■ **AIM OF THE TASK**
Search the data for the word "both" and copy every line that contains it.

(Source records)
⁂
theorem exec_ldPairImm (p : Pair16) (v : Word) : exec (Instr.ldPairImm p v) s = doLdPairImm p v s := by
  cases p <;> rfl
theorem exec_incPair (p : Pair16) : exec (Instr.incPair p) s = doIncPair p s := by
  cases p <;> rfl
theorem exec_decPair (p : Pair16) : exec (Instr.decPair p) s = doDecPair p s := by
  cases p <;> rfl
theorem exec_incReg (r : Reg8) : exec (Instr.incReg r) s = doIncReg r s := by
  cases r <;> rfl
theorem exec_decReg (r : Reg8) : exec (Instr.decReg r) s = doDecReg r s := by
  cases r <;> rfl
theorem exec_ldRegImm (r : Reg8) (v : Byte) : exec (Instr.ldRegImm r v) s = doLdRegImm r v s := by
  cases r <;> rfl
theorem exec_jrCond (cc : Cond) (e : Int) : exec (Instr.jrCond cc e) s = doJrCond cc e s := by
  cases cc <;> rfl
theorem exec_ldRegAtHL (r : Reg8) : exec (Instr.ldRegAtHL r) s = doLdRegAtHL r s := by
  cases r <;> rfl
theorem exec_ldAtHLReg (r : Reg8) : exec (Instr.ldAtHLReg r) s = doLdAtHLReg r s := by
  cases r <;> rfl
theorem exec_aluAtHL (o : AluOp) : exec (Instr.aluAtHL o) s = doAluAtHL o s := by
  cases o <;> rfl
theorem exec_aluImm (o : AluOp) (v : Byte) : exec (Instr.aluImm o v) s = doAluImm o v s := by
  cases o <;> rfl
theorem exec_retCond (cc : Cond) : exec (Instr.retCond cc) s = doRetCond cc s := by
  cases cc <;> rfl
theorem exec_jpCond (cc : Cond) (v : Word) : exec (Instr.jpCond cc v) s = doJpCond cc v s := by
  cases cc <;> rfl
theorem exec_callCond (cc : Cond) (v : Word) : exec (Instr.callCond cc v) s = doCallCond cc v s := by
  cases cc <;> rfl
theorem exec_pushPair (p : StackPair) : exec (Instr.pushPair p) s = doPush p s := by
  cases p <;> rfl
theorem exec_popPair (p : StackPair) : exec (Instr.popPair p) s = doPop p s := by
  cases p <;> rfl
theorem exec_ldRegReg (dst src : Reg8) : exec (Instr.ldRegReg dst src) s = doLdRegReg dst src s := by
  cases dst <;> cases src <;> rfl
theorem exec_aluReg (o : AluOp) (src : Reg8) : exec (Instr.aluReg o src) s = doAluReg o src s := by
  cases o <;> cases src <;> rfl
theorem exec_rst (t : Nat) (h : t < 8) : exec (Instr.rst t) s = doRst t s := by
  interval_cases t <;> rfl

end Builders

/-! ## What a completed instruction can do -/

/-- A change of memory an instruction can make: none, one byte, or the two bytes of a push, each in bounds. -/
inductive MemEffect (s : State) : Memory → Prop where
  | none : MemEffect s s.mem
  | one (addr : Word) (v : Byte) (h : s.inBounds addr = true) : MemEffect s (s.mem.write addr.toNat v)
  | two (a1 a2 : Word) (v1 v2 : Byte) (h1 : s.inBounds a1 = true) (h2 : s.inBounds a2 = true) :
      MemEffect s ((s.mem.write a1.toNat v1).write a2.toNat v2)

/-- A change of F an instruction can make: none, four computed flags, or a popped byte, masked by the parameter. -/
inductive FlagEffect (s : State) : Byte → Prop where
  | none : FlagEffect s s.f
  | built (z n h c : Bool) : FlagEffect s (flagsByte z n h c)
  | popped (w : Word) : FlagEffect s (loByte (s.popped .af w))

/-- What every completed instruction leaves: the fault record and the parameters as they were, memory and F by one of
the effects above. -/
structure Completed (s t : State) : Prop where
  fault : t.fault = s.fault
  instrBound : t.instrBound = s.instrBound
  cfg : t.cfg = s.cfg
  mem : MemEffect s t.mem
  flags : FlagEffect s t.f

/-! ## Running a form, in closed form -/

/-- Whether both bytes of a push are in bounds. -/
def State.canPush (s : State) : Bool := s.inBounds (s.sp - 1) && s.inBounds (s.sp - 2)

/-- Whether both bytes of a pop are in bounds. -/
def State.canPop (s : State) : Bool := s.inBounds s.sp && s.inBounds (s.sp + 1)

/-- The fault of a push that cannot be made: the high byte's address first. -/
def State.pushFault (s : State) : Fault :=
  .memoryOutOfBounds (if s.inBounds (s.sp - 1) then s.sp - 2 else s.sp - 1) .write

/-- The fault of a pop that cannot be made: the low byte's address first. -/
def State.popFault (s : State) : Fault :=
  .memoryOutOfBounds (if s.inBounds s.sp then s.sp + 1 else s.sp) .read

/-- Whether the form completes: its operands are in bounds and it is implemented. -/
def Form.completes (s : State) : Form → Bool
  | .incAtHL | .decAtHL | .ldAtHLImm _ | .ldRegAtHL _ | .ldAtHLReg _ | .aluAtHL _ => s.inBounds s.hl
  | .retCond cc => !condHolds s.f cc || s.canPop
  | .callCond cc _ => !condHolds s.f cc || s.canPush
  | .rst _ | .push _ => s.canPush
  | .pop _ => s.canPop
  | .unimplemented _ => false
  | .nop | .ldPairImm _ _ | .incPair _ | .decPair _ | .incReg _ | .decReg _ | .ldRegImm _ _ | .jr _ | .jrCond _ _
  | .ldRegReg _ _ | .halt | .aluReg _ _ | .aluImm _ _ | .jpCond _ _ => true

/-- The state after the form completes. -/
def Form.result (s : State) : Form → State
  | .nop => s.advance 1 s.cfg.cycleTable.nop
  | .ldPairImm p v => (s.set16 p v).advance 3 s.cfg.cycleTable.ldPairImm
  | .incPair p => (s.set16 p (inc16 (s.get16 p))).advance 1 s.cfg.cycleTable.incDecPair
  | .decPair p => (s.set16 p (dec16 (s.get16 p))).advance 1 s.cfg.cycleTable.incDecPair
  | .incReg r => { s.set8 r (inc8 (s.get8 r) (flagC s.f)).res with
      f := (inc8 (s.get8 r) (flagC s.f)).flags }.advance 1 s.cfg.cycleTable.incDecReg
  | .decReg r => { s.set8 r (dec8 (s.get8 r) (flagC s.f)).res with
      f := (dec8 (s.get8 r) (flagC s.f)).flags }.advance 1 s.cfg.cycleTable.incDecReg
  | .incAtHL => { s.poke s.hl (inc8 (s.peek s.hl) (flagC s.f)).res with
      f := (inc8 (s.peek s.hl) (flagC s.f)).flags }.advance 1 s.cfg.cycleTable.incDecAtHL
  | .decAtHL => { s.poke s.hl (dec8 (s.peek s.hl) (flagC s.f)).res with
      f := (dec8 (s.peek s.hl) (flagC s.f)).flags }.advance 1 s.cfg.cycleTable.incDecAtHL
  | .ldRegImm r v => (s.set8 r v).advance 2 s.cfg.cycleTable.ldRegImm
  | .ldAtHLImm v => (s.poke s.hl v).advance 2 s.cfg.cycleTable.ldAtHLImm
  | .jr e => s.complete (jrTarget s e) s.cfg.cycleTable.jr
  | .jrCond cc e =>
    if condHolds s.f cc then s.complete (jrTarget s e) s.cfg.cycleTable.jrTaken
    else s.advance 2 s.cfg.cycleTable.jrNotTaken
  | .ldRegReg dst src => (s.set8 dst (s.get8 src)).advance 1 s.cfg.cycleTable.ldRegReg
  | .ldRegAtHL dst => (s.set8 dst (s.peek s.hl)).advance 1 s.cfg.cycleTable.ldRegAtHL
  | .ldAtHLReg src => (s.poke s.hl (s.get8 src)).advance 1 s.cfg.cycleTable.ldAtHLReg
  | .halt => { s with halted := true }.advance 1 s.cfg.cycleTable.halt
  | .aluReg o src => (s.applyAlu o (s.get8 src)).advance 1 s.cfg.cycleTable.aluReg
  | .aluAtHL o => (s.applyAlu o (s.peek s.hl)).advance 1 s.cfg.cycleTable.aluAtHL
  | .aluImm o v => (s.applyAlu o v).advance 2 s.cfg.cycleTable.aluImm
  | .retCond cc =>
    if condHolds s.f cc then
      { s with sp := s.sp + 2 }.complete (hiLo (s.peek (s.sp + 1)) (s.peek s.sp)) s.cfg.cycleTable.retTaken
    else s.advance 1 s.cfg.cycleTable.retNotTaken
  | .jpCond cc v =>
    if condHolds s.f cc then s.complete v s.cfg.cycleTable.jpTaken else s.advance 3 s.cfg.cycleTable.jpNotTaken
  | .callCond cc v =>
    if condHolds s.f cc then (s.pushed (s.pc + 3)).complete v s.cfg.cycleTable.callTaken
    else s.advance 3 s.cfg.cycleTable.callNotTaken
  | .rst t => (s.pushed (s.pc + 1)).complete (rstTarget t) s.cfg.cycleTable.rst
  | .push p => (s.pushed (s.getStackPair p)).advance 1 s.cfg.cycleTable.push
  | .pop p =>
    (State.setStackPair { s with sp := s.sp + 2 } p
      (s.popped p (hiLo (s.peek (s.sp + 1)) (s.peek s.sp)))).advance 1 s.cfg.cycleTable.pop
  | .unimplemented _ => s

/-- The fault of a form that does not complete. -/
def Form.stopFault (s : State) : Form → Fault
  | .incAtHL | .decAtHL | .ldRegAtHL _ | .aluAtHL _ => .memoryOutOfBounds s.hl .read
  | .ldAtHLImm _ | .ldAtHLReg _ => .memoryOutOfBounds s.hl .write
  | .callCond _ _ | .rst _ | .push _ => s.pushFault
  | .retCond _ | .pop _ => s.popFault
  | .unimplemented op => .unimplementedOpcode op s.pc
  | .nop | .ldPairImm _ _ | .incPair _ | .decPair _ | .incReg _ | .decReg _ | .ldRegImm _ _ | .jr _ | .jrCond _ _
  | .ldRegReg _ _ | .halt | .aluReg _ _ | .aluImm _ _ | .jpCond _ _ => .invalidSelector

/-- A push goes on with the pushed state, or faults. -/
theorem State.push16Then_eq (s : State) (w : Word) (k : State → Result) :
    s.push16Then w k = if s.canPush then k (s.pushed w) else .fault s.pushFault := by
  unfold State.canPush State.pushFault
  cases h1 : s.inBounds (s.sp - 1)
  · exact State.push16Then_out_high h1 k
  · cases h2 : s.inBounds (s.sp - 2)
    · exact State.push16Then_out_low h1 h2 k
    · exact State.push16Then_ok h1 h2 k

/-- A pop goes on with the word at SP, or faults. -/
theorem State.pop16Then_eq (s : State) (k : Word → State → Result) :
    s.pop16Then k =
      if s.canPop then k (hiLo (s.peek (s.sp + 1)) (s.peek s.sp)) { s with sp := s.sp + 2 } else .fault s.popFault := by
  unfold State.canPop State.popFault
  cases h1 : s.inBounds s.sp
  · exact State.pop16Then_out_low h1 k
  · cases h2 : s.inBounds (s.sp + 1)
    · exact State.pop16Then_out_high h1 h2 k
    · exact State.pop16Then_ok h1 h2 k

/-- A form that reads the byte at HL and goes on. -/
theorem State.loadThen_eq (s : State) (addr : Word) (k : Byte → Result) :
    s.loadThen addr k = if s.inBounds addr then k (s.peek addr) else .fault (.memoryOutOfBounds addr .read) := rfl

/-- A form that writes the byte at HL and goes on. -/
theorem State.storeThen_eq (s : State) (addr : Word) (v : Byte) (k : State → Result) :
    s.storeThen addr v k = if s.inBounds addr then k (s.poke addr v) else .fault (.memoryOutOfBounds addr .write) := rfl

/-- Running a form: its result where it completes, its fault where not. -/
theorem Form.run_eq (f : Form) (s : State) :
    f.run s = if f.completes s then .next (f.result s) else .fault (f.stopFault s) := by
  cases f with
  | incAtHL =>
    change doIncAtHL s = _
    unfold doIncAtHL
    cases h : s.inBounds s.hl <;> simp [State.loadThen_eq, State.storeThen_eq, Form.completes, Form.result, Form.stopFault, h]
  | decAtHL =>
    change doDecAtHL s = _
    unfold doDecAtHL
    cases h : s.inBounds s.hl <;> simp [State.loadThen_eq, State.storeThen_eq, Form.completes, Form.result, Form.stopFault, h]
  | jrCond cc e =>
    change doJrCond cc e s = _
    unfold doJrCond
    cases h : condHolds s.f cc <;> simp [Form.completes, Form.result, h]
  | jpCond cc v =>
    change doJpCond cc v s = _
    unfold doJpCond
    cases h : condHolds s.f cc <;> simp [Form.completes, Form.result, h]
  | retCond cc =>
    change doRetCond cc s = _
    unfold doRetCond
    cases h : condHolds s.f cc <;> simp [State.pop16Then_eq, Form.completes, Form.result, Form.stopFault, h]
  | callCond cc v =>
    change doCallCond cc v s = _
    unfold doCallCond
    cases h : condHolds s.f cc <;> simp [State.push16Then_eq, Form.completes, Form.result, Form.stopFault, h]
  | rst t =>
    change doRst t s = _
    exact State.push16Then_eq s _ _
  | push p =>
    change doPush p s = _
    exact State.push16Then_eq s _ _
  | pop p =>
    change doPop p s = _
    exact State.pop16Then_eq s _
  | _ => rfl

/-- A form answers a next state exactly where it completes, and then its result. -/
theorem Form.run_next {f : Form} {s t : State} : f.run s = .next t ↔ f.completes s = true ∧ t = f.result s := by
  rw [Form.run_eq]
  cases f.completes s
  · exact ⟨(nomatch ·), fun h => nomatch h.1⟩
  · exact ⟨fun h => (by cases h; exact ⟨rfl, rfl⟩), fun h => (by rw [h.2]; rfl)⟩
⁂
■ **THE ANSWER**
/-- Whether both bytes of a push are in bounds. -/
/-- Whether both bytes of a pop are in bounds. -/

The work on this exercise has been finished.